Writing
Charlotte Rains Dixon  

Apparently, Everything I Know About Writing I Learned From My Pug

So, I seem to be on a lessons-I’ve-learned-from-my-pug writing kick.  I wrote about Igor in terms of writing blocks earlier this week.   This morning I was finishing up putting on my make-up when the pug started scrabbling on the door, wanting to be let in.

Igor’s scrabbling consists of scraping a paw against the sliding glass door.  Loudly.  When he gets good and frustrated, the whole back of the house shakes.  It sounds remarkably like someone knocking on the door, and I’ve always been convinced that it is a sign of his superior intelligence that he scrabbles instead of barking. 

Because he is blind visually impaired, we generally leap to take care of his every whim (and believe me, he is good at milking it).  Igor is, I’ll be honest, a spoiled, coddled pug, and he generally will not linger outside unless it is say, 70 degrees and sunny.  Today it is cold, though not raining, and I thought the pug could stand to man up a bit and stay outside. 

So I told myself I’d wait until he scrabbled one more time and then I’d let him in.  And then the thought occurred to me–what if he gave up before he did that one last scrabble, never knowing how close he was to attaining his goal? 

And then the thought occurred to me that we writers probably often do that.  We send out stories and get a couple rejections and give up, never realizing that if we scrabbled just a little longer, we would find success.  How can we ever be certain that the next submission won’t be the one?  Isn’t it worth taking the chance?  I always remember the story that a writer told of sending out her story 35 times.  On the 36th time, the story got accepted–and went on to read a Pushcart prize.

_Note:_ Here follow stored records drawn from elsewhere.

-- ==== Sys2Proof/Machine/Tasks.lean ====
section
/-!
DEFINITION. Sys2Proof/Machine/Tasks.lean: tasks from release to completion (R65 to R68, R232 to R237, R264), re-dispatch and abandonment
(R13, R235, R236), completion tokens, the slack monitor (R47) and the region egress (R247).
-/
namespace Sys2Proof.Machine

/-- The instance number that a task has now: the period count for PERIOD tasks, else the frame count (Table 9-2). -/
def State.numNow (s : State) (d : TaskDef) : Nat := if tdClass d = 2 then s.frame.period else s.frame.count
/-- The start of the present frame or period. -/
def State.startNow (s : State) (d : TaskDef) : Nat := if tdClass d = 2 then s.frame.periodStart else s.frame.start

/-- R65: the instance of a successor that waits for an instance: of the same frame or period where both are of one kind, else
of the present one. -/
def State.succNum (s : State) (d e : TaskDef) (n start : Nat) : Nat × Nat :=
  if decide (tdClass d = 2) = decide (tdClass e = 2) then (n, start) else (s.numNow e, s.startNow e)

/-! Placement changes. -/

/-- R237: an instance that waits becomes ready once the cluster of its placement has counted NDEP tokens. -/
def State.wakeWaiting (s : State) (d : TaskDef) : State := match s.placeOf (tdTask d) with
  | none => s
  | some q => s.modFab (fun f => { f with insts := f.insts.map (fun x =>
      if x.task = tdTask d ∧ x.phase = .waiting ∧ tdNdep d ≤ cellsGet 0 x.tokens q then { x with phase := .ready } else x) })

/-- A task moves to another cluster (R236). -/
def State.moveTask (s : State) (d : TaskDef) (q : Nat) : State := (s.setPlace d (some q)).wakeWaiting d

/-- An instance ends without completing: its unit is free, its pip is never loaded. -/
def State.dropInst (s : State) (x : TaskInst) : State :=
  let s := (s.freeOf x).endInst x.task x.number
  match s.taskDef x.task with
  | some d => s.endPip d x.cluster
  | none => s

/-- NO_PLACEMENT (R236, R249): no cluster can run the task: its instances end, its slots will close with the marker, and the
event is raised once. -/
def State.noPlacement (s : State) (d : TaskDef) : State :=
  let t := tdTask d
  let s := s.setPlace d none
  let xs := s.fab.insts.filter (fun x => decide (x.task = t))
  let n := match xs with | x :: _ => x.number | [] => s.numNow d
  let s := if t ∈ s.fab.noPlace then s
    else (s.modFab (fun f => { f with noPlace := t :: f.noPlace })).raise 0x280A 0 (s.faultData n)
  (s.each xs (fun x s => s.dropInst x)).slotReason t 5 0

/-- R236: a task whose cluster can no longer run it goes to its sibling, else to its alternate, else nowhere. -/
def State.relocate (s : State) (d : TaskDef) : State := match s.nextPlace d with
  | some q => s.moveTask d q
  | none => s.noPlacement d

/-! Re-dispatch (R13, R236). -/

/-- A cold spare of a cluster that no instance has called yet, the lowest first. -/
def State.spareUnit (s : State) (q : Nat) : Option Nat :=
  (List.range 8).find? (fun u => decide (s.unitState q u = 2) && (s.instOn q u).isNone)

/-- R234: a re-run starts on a free unit: its pip is loaded. -/
def State.startRerun (s : State) (d : TaskDef) (x : TaskInst) (q u : Nat) : State :=
  let s := if s.placeOf x.task = some q then s else s.moveTask d q
  let s := s.modTask x.task x.number (fun x => { x with phase := .loading, cluster := q, unit := u, op := 0, acc := none })
  (s.setUnit q u 1).count (Fld.CLU_RERUN_RERUNS q)

/-- R230: a cold spare is called on for a re-run. -/
def State.callSpare (s : State) (d : TaskDef) (x : TaskInst) (q u : Nat) : State :=
  let s := if s.placeOf x.task = some q then s else s.moveTask d q
  let s := s.modTask x.task x.number (fun x => { x with phase := .wake, cluster := q, unit := u, op := 0, acc := none })
  s.set Fld.FLT_SPARE_SPARES_LEFT (s.get Fld.FLT_SPARE_SPARES_LEFT - 1)

/-- R13, R236: a failed instance takes the first option that has a free active unit or a cold spare; else it waits. -/
def State.redispatch (s : State) (d : TaskDef) (x : TaskInst) : State :=
  let cur := s.placeOf x.task
  let all := (cur.toList ++ (tdSib d).toList ++ [tdAlt d]).filter (fun q => s.canRun q d)
  match all.find? (fun q => (s.freeUnit q).isSome || (s.spareUnit q).isSome) with
  | some q => match s.freeUnit q, s.spareUnit q with
    | some u, _ => s.startRerun d x q u
    | none, some u => s.callSpare d x q u
    | none, none => s
  | none =>
    let s := s.modTask x.task x.number (fun x => { x with phase := .rerun, op := 0, acc := none })
    match cur with
    | some q => if s.canRun q d then s else s.relocate d
    | none => s.noPlacement d

/-- R235: an instance is abandoned, and every successor instance that waits for it in turn. -/
def State.abandon : Nat → State → TaskDef → Nat → Nat → Nat → Nat → State
  | 0, s, _, _, _, _, _ => s
  | fuel + 1, s, d, n, start, reason, reruns =>
    if (tdTask d, n) ∈ s.fab.closed then s
    else
      let s := match s.instOf (tdTask d) n with
        | some x => s.dropInst x
        | none => s.endInst (tdTask d) n
      let s := s.slotReason (tdTask d) reason reruns
      let s := if reason = 3 then s else s.count Fld.FLT_RERUN_ABANDONED
      s.each d.succ fun (t : Fin 4096) s => match s.taskDef t with
        | some e =>
          let k := s.succNum d e n start
          State.abandon fuel s e k.1 k.2 6 0
        | none => s

/-- R235: an instance is abandoned for a reason of Table 9-6. -/
def State.abandonInst (s : State) (d : TaskDef) (x : TaskInst) (reason : Nat) : State :=
  s.abandon 4096 d x.number x.start reason x.reruns

/-! Dispatch (R66, R67). -/

/-- The element of a list of instances that comes first in a strict order. -/
def firstInst (before : TaskInst → TaskInst → Bool) : List TaskInst → Option TaskInst
  | [] => none
  | x :: xs => match firstInst before xs with
    | none => some x
    | some y => if before y x then some y else some x
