-- ==== Sys2Proof/Machine/Clocks.lean ====
section
/-!
DEFINITION. Sys2Proof/Machine/Clocks.lean: power, reset and its release (R412 to R420), external sources, the PLL and the clock
monitor (R397 to R407), and the peripheral gates (R408 to R411).
-/
namespace Sys2Proof.Machine

/-! Power and reset. -/

/-- R412, R475: registers that no reset but VDD_AON power-up clears: the AON block, SLH_AEPOCH and REC_RNUM. -/
def aonAddr (a : Nat) : Bool := a / 0x10000 = 2 || decide (a = Reg.SLH_AEPOCH) || decide (a = Reg.REC_RNUM)

/-- R412, R413: reset: everything returns to its reset state but the always-on domain, the NOR devices and the key store;
`resetN`: RESET_N is the cause. -/
def State.enterReset (s : State) (resetN : Bool) : State :=
  { regs := s.regs.filter (fun (e : Nat × Word) => aonAddr e.1), nvm0 := s.nvm0, nvm1 := s.nvm1, keyStore := s.keyStore, aon := s.aon,
    rst := { inReset := true, resetN := resetN || (s.rst.inReset && s.rst.resetN) }, freeCtr := s.freeCtr, pending := s.pending }

/-- R412, R415: VDD_AON comes up: the always-on domain is reset too. -/
def State.powerOn (s : State) : State :=
  { nvm0 := s.nvm0, nvm1 := s.nvm1, keyStore := s.keyStore, freeCtr := s.freeCtr, pending := s.pending }

/-- R412, R415: a supply falls below its detector: a power-on reset; after a PWRCYC_REQ_N assertion PWRCYC says so. -/
def State.supplyBelow (s : State) (x : Supply) : State := match x with
  | .aon => s.enterReset false
  | .um =>
    let cyc := s.aon.pwrcycWait || s.get Fld.AON_PWRCYC_ACTIVE = 1
    let s := (s.enterReset false).set Fld.AON_RSTCAUSE_POR 1
    let s := if cyc then s.set Fld.AON_RSTCAUSE_PWRCYC 1 else s
    { s with aon := { s.aon with por := true, pwrcycWait := false } }

/-- R467: device reset. -/
def State.deviceReset (s : State) : State := (s.enterReset false).set Fld.AON_RSTCAUSE_DEV_RESET 1

/-- R433: the header of a bank passes MAGIC, FMT_VER and HDR_CRC (Table 17-2). -/
def State.headerOk (s : State) (k : Nat) : Bool :=
  decide (s.nvmNat k 0 4 = 0x4D49505A ∧ s.nvmNat k 4 2 = 1 ∧ s.nvmNat k 124 4 = (crc32c (s.nvmBytes k 0 124)).toNat)

/-- R433: the bank whose header gives the start method. -/
def State.methodBank (s : State) : Option Nat :=
  let gen := fun k => s.nvmNat k 8 4
  match s.headerOk 0, s.headerOk 1 with
  | true, true => some (if gen 0 < gen 1 then 1 else 0)
  | true, false => some 0
  | false, true => some 1
  | false, false => none

/-- R414: how long RESET_N was low. -/
def State.resetLength (s : State) (lowMs : Nat) : State :=
  if s.rst.resetN then
    let s := (s.set Fld.AON_RSTCAUSE_RESET_N 1).wr Reg.AON_RSTLEN (BitVec.ofNat 32 (min lowMs 0xFFFFFFFF))
    if 5000 < lowMs then s.set Fld.AON_RSTCAUSE_LONG 1 else s
  else s

/-- R24: GROUP_ID is read as reset is released. -/
def State.readStraps (s : State) (gid : Nat) : State :=
  let s : State := { s with rst := { inReset := false, resetN := false } }
  (s.set Fld.SYS_STRAP_GROUP_ID gid).setBit Fld.SYS_STRAP_STANDALONE (decide (gid = 3))

/-- R414, R475, R476: the recorder's counters are seeded; POWER_UP is raised, and LONG_RESET after more than 5 s of RESET_N. -/
def State.logReset (s : State) (long : Bool) : State :=
  let x := s.seedRecorder
  let s := x.1
  let s : State := { s with aon := { s.aon with powerUp := false, por := false } }
  let s := s.raise 0x0001 0 (s.resetData ++ leBytes 4 x.2)
  if long then s.raise 0x0003 0 s.resetData else s
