-- ==== Sys2Proof/Laws/Touch/Ops.lean ====
section
/-!
SUPPORT. Sys2Proof/Laws/Touch/Ops.lean: which parts of the state each operation of Machine/Ops.lean may change.
-/
set_option linter.all false
set_option maxRecDepth 4000
namespace Sys2Proof.Machine

theorem State.Touch.setNow {l : List Part} {s0 s : State} (hT : State.Touch l s0 s)  (t : Nat)
    (hl : ∀ p ∈ ([] : List Part), p ∈ l) : State.Touch l s0 (State.setNow s t) := by
  have k : State.Touch [] s (State.setNow s t) := by
    unfold State.setNow
    try dsimp only
    iterate 60 all_goals try first
      | with_reducible assumption
      | with_reducible exact State.Touch.refl _ _
      | with_reducible refine State.Touch.wr ?_ _ _
      | with_reducible refine State.Touch.ite ?_ ?_
      | split
  exact hT.call k hl

theorem State.Touch.fresh {l : List Part} {s0 s : State} (hT : State.Touch l s0 s) 
    (hl : ∀ p ∈ ([.freeCtr] : List Part), p ∈ l) : State.Touch l s0 (State.fresh s) := by
  have k : State.Touch [.freeCtr] s (State.fresh s) := by
    unfold State.fresh
    try dsimp only
    iterate 60 all_goals try first
      | with_reducible assumption
      | with_reducible exact State.Touch.refl _ _
      | with_reducible refine State.Touch.ite ?_ ?_
      | split
      | with_reducible refine State.Touch.upd_freeCtr ?_ _ (by decide)
  exact hT.call k hl

theorem State.Touch.setNvm {l : List Part} {s0 s : State} (hT : State.Touch l s0 s)  (bank a : Nat) (v : Byte)
    (hl : ∀ p ∈ ([.nvm0, .nvm1] : List Part), p ∈ l) : State.Touch l s0 (State.setNvm s bank a v) := by
  have k : State.Touch [.nvm0, .nvm1] s (State.setNvm s bank a v) := by
    unfold State.setNvm
    try dsimp only
    iterate 60 all_goals try first
      | with_reducible assumption
      | with_reducible exact State.Touch.refl _ _
      | with_reducible refine State.Touch.ite ?_ ?_
      | split
      | with_reducible refine State.Touch.upd_nvm0 ?_ _ (by decide)
      | with_reducible refine State.Touch.upd_nvm1 ?_ _ (by decide)
  exact hT.call k hl

theorem State.Touch.nvmProgram {l : List Part} {s0 s : State} (h : State.Touch l s0 s) (bank a : Nat) (xs : List Byte)
    (hl : ∀ p ∈ ([.nvm0, .nvm1] : List Part), p ∈ l) : State.Touch l s0 (s.nvmProgram bank a xs) := by
  induction xs generalizing s a with
  | nil => exact h
  | cons b bs ih => exact ih (h.setNvm bank a _ hl) (a + 1)

theorem State.Touch.nvmEraseSector {l : List Part} {s0 s : State} (hT : State.Touch l s0 s)  (bank a : Nat)
    (hl : ∀ p ∈ ([.nvm0, .nvm1] : List Part), p ∈ l) : State.Touch l s0 (State.nvmEraseSector s bank a) := by
  have k : State.Touch [.nvm0, .nvm1] s (State.nvmEraseSector s bank a) := by
    unfold State.nvmEraseSector
    try dsimp only
    iterate 60 all_goals try first
      | with_reducible assumption
      | with_reducible exact State.Touch.refl _ _
      | with_reducible refine State.Touch.ite ?_ ?_
      | split
      | with_reducible refine State.Touch.upd_nvm0 ?_ _ (by decide)
      | with_reducible refine State.Touch.upd_nvm1 ?_ _ (by decide)
  exact hT.call k hl

theorem State.Touch.memWr {l : List Part} {s0 s : State} (hT : State.Touch l s0 s)  (a : Nat) (v : Word)
    (hl : ∀ p ∈ ([.omem] : List Part), p ∈ l) : State.Touch l s0 (State.memWr s a v) := by
  have k : State.Touch [.omem] s (State.memWr s a v) := by
    unfold State.memWr
    try dsimp only
    iterate 60 all_goals try first
      | with_reducible assumption
      | with_reducible exact State.Touch.refl _ _
      | with_reducible refine State.Touch.foldl ?_ _ _ (fun x u hu => ?_)
      | with_reducible refine State.Touch.ite ?_ ?_
      | split
      | with_reducible refine State.Touch.upd_omem ?_ _ (by decide)
  exact hT.call k hl

theorem State.Touch.memWrAll {l : List Part} {s0 s : State} (h : State.Touch l s0 s) (a : Nat) (xs : List Word)
    (hl : ∀ p ∈ ([.omem] : List Part), p ∈ l) : State.Touch l s0 (s.memWrAll a xs) := by
  induction xs generalizing s a with
  | nil => exact h
  | cons b bs ih => exact ih (h.memWr a b hl) (a + 4)

theorem State.Touch.refuse {l : List Part} {s0 s : State} (hT : State.Touch l s0 s)  (block code : Nat) (addr : Nat)
    (hl : ∀ p ∈ ([] : List Part), p ∈ l) : State.Touch l s0 (State.refuse s block code addr) := by
  have k : State.Touch [] s (State.refuse s block code addr) := by
    unfold State.refuse
    try dsimp only
    iterate 60 all_goals try first
      | with_reducible assumption
      | with_reducible exact State.Touch.refl _ _
      | with_reducible refine State.Touch.wr ?_ _ _
      | with_reducible refine State.Touch.set ?_ _ _
      | with_reducible refine State.Touch.count ?_ _
      | with_reducible refine State.Touch.ite ?_ ?_
      | split
  exact hT.call k hl

theorem State.Touch.mirrorMgt {l : List Part} {s0 s : State} (hT : State.Touch l s0 s) 
    (hl : ∀ p ∈ ([] : List Part), p ∈ l) : State.Touch l s0 (State.mirrorMgt s) := by
  have k : State.Touch [] s (State.mirrorMgt s) := by
    unfold State.mirrorMgt
    try dsimp only
    iterate 60 all_goals try first
      | with_reducible assumption
      | with_reducible exact State.Touch.refl _ _
      | with_reducible refine State.Touch.set ?_ _ _
      | with_reducible refine State.Touch.ite ?_ ?_
      | split
  exact hT.call k hl

theorem State.Touch.mirrorSafe {l : List Part} {s0 s : State} (hT : State.Touch l s0 s) 
    (hl : ∀ p ∈ ([] : List Part), p ∈ l) : State.Touch l s0 (State.mirrorSafe s) := by
  have k : State.Touch [] s (State.mirrorSafe s) := by
    unfold State.mirrorSafe
    try dsimp only
    iterate 60 all_goals try first
      | with_reducible assumption
      | with_reducible exact State.Touch.refl _ _
      | with_reducible refine State.Touch.setBit ?_ _ _
      | with_reducible refine State.Touch.ite ?_ ?_
      | split
  exact hT.call k hl

theorem State.Touch.mirrorImg {l : List Part} {s0 s : State} (hT : State.Touch l s0 s) 
    (hl : ∀ p ∈ ([] : List Part), p ∈ l) : State.Touch l s0 (State.mirrorImg s) := by
  have k : State.Touch [] s (State.mirrorImg s) := by
    unfold State.mirrorImg
    try dsimp only
    iterate 60 all_goals try first
      | with_reducible assumption
      | with_reducible exact State.Touch.refl _ _
      | with_reducible refine State.Touch.setBit ?_ _ _
      | with_reducible refine State.Touch.ite ?_ ?_
      | split
  exact hT.call k hl

theorem State.Touch.mirror {l : List Part} {s0 s : State} (hT : State.Touch l s0 s) 
    (hl : ∀ p ∈ ([] : List Part), p ∈ l) : State.Touch l s0 (State.mirror s) := by
  have k : State.Touch [] s (State.mirror s) := by
    unfold State.mirror
    try dsimp only
    iterate 60 all_goals try first
      | with_reducible assumption
      | with_reducible exact State.Touch.refl _ _
      | with_reducible refine State.Touch.mirrorImg ?_ (by decide)
      | with_reducible refine State.Touch.mirrorMgt ?_ (by decide)
      | with_reducible refine State.Touch.mirrorSafe ?_ (by decide)
      | with_reducible refine State.Touch.ite ?_ ?_
      | split
  exact hT.call k hl

theorem State.Touch.running {l : List Part} {s0 s : State} (h : State.Touch l s0 s) (f : State → State)
    (hf : ∀ u, State.Touch l s0 u → State.Touch l s0 (f u)) : State.Touch l s0 (s.running f) := by
  unfold State.running; split
  · exact h
  · exact (hf s h).mirror (by simp)

theorem State.Touch.forward {l : List Part} {s0 s : State} (hT : State.Touch l s0 s)  (code : Nat) (body : List Byte)
    (hl : ∀ p ∈ ([.grp] : List Part), p ∈ l) : State.Touch l s0 (State.forward s code body) := by
  have k : State.Touch [.grp] s (State.forward s code body) := by
    unfold State.forward
    try dsimp only
    iterate 60 all_goals try first
      | with_reducible assumption
      | with_reducible exact State.Touch.refl _ _
      | with_reducible refine State.Touch.count ?_ _
      | with_reducible refine State.Touch.ite ?_ ?_
      | split
      | with_reducible refine State.Touch.upd_grp ?_ _ (by decide)
  exact hT.call k hl

theorem State.Touch.forwardWrite {l : List Part} {s0 s : State} (hT : State.Touch l s0 s)  (addr : Nat) (v : Word)
    (hl : ∀ p ∈ ([.grp] : List Part), p ∈ l) : State.Touch l s0 (State.forwardWrite s addr v) := by
  have k : State.Touch [.grp] s (State.forwardWrite s addr v) := by
    unfold State.forwardWrite
    try dsimp only
    iterate 60 all_goals try first
      | with_reducible assumption
      | with_reducible exact State.Touch.refl _ _
      | with_reducible refine State.Touch.forward ?_ _ _ (by decide)
      | with_reducible refine State.Touch.ite ?_ ?_
      | split
  exact hT.call k hl

theorem State.Touch.startStep {l : List Part} {s0 s : State} (hT : State.Touch l s0 s)  (n : Nat)
    (hl : ∀ p ∈ ([] : List Part), p ∈ l) : State.Touch l s0 (State.startStep s n) := by
  have k : State.Touch [] s (State.startStep s n) := by
    unfold State.startStep
    try dsimp only
    iterate 60 all_goals try first
      | with_reducible assumption
      | with_reducible exact State.Touch.refl _ _
      | with_reducible refine State.Touch.set ?_ _ _
      | with_reducible refine State.Touch.ite ?_ ?_
      | split
  exact hT.call k hl

end Sys2Proof.Machine
end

What did it take for her to send that story out?  It took:

  • Confidence–that the story was good
  • Clarity–that the story was finished
  • Discipline–to keep at it
  • Acceptance–that the process might take awhile
  • Commitment–to see it through

In other words, she had to keep scrabbling. 

By the way, Pug kept at it until I finally gave up and let him in.  Now he’s downstairs barking because it is time for lunch (yes, he gets lunch.  He’s on a special diet food plan for fat muscular pugs) and he doesn’t really give a rip that I am writing about him.  So it it time to close and go feed him.